Chapitre 8 : L’autre face

***Villa Oasis – Wemtenga – Ouagadougou***

***Selma***

Trois jours que je suis là, l’après-midi est bien avancée ; je descends à la cuisine. J'ai passé la matinée dans ma chambre entre mes mails et mes questionnaires à préparer. C'est la faim qui me fait descendre, je n’ai pas vu le temps passer mais je crois aussi que c’est pour éviter les rencontres… compliquées.

Normalement, je dois voir Lulu ce soir et je vais en profiter pour sortir d'ici ! Audrey ou Chérifa… J’ai encore un peu de mal, devra prendre son mal en patience pour trouver une femme à son père.

Dans la cuisine pas de trace de Loubna ni de personne d’autre d’ailleurs… Je regarde dans le panier de fruits et prends une poire et une banane. Je devrais pouvoir tenir jusqu’au dîner avec ça. Je pose le tout dans une assiette, attrape un couteau. Au moment de me retourner, je tombe sur Kader qui m'observe. De frayeur ou de surprise, je lâche l’assiette qui se brise en morceaux. Paniquée, je me baisse pour ramasser.

Moi : Ah !

Je viens de me couper, je ne sais pas encore si c'est le couteau ou un morceau de porcelaine… Bref, je me mets à saigner.

Kader : Selma !

Il me sort du milieu des débris prudemment. De grosses gouttes de sang tombent sur les carreaux de la cuisine.

Moi (balbutiant) : Pardon… Je suis désolée !!! Pardon !

Les choses vont très vite, je me retrouve dans une salle de bain, la main sous l'eau froide. Au bout de quelques minutes, il ressort ma main et je recommence à saigner. Je l’entends jurer, puis il sort précipitamment ; la minute, d’après il revient avec un seau de glaçon.

Kader : plonge ta main dedans !

J’obéis sans broncher ; je porte une belle petite robe vert pomme en lin, elle était toute tachée, son polo à lui également. Un vrai désastre !

Moi (au bord des larmes) : Je suis désolée Kader… Je suis désolée pour tout !

Kader : Chut !!! C'est moi qui suis désolé… Je t’ai mise mal à l’aise par mon comportement… Tu es la bienvenue ici ! Je venais te voir car j’ai eu une conversation au téléphone avec Lulu qui m'a dit que tu cherches une chambre.

Moi : Je pense qu’il vaut mieux quand même que je parte… J’ai juste besoin que tu me fasses rencontrer les gens… pour mon travail… En fait, je dois écrire un article sur les businessmen du Faso.

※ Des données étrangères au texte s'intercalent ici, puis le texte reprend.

-- ==== Sys2Proof/Tests/Slice0.lean ====
section
/-! SUPPORT. Own tests: the checks of WellFormed refuse, single steps on small states, and for every statement with
hypotheses a state and operands that meet them, clause by clause. -/

namespace Sys2Proof.Tests

open Sys2Proof Machine

set_option Elab.async false

/-! ### Small parts -/

/-- OPERATING, STOP released, nothing defined. -/
def quiet : Part :=
  let p := State.reset.part
  { p with startUp := { p.startUp with top := .operating, readyCall := true }
           valves := { p.valves with stop := .released } }

def onSched (g : Scheduler → Scheduler) (p : Part) : Part := { p with sched := g p.sched }
def onPlant (g : PlantRecord → PlantRecord) (p : Part) : Part := { p with plant := g p.plant }
def onLink (g : LinkPort → LinkPort) (p : Part) : Part := { p with link := g p.link }
def onFront (g : FrontEnd → FrontEnd) (p : Part) : Part := { p with front := g p.front }
def atClock (n : Nat) (p : Part) : Part := { p with startUp := { p.startUp with clock := n } }
def inTop (x : TopState) (p : Part) : Part := { p with startUp := { p.startUp with top := x } }
def withStop (x : StopState) (p : Part) : Part := { p with valves := { p.valves with stop := x } }
def withSlot (r : Recipe) (p : Part) : Part := { p with recipes := { p.recipes with slots := p.recipes.slots.set 0 (some r) } }
def withUnit (u : UnitId) (x : UnitState) (p : Part) : Part := p.putUnit u ⟨x, .deEnergised⟩

/-- No row waits. -/
def st (p : Part) : State := ⟨p, []⟩

/-- The one outstanding event. -/
def after (e : Event) (p : Part) : State := ⟨{ p with events := [e] }, []⟩

theorem outstanding_after {e : Event} {p : Part} (h : p.live = true) : Outstanding (after e p) e :=
  ⟨h, List.mem_singleton.mpr rfl⟩

def config : FilterConfig := ⟨400, 500, 2500, 300, 2880, 30, 0, .online, 0⟩
def record (x : FilterState) : FilterRecord := { newRecord config with state := x }
def withRecord (r : FilterRecord) (p : Part) : Part := p.putFilter 0 (some r)
def withFilter (x : FilterState) (p : Part) : Part := withRecord (record x) p

def phase (k : PhaseKind) : Phase :=
  match k with
  | .drain => ⟨.drain, 60, 0, 300, 0, 0⟩
  | .airWater => ⟨.airWater, 60, 100, 0, 0, 0⟩
  | .water => ⟨.water, 60, 400, 0, 0, 0⟩
  | .ripen => ⟨.ripen, 600, 100, 0, 100, 60⟩
  | k => ⟨k, 60, 0, 0, 0, 0⟩

def recipeOf (ks : List PhaseKind) : Recipe := ⟨ks.map phase, 0, 0, 24000, 300, 24000⟩

def wash (x : LaneState) : Wash where
  state := x
  filter := 0
  slot := 0
  phase := 1
  elapsed := 0
  targets := PerRole.all none
  holds := HoldSet.empty
  releaseSeen := false
  drifted := PerRole.all false
  holdCount := 0
  pump := none
  blower := false
  remWater := 0
  remWaste := 0
  startedAt := 0
  confirm := 0
  ripenTimeout := false

/-- Lane A washes filter 1 by a recipe of these phases. -/
def washingBy (ks : List PhaseKind) (w : Wash) : Part :=
  (withSlot (recipeOf ks) (withFilter (.washing .a) quiet)).putLane .a (some w)

def washing (k : PhaseKind) (w : Wash) : Part := washingBy [k] w

/-- The part a lane stands in phase `k` in: filter 1, slot 0, its first phase. -/
theorem washesBy_of {p : Part} {w : Wash} {ks : List PhaseKind} {k : PhaseKind} (hl : p.lane .a = some w)
    (hf : p.filter w.filter = some (record (.washing .a))) (hr : p.recipe w.slot = some (recipeOf (k :: ks)))
    (hp : w.phase = 1) : WashesBy p .a w (record (.washing .a)) (recipeOf (k :: ks)) (phase k) :=
  ⟨hl, hf, hr, by rw [hp]; rfl⟩

/-- A channel at rest in a state, CLOSED with its closed limit held, mapped to a role of filter 1. -/
def channelAt (x : ChannelState) (r : Role) : Channel :=
  { Channel.initial with state := x, openInput := some .deEnergised, closedInput := some .energised, mappedTo := some (0, r) }

def mapRole (f : FilterId) (r : Role) (ch : ChannelId) (p : Part) : Part :=
  { p with valves := { p.valves with map := p.valves.map.set f ((p.valves.map[f]).set r (some ch)) } }

/-- Filter 1's roles on channels 0 to 5, each in the state given for it. -/
def piped (x : Role → ChannelState) (p : Part) : Part :=
  let put := fun (r : Role) (ch : ChannelId) (p : Part) => (mapRole 0 r ch p).putChannel ch (channelAt (x r) r)
  put .inf 0 (put .eff 1 (put .bww 2 (put .air 3 (put .wst 4 (put .ftw 5 p)))))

Il passe une main sur ma nuque et nos regards se rencontrent, l'ambiance est électrique.

Kader : Tu es la bienvenue… Tu peux rester.

Moi, je me contente juste de hocher la tête sans pouvoir dire un mot. Il sort ma main de la glace… Le saignement s’est arrêté. Toujours ma main dans sa paume, il me sèche les doigts avec des serviettes jetables. Entre la glace qui m'avait gelé les doigts et la proximité de Kader, je me sens toute chose. Mon cœur lui, il bat fort et peut-être que je vois ce que j'ai envie de voir mais monsieur ne semble pas très à l'aise non plus.

En essuyant, il effleure la partie de l’entaille, probablement pour voir s'il n'y a pas de résidus.

Moi : Aïe !

Il relève la tête et me regarde.

Kader : Tu as mal ?

Moi (petite voix) : Oui !

Bon les filles entre nous là… Hum, j’exagère un peu. Mais je veux le garder si près de moi. Tout ça me mélange un peu… Et je retrouve un peu le Kader tendre… avant ce que vous savez[1].

Kader (doux) : Je suis désolé mais il faut vérifier s'il n’y a pas un petit bout qui est resté. Je vais désinfecter ; je te préviens, ça va piquer un peu. Après, je vais te mettre une pommade miracle.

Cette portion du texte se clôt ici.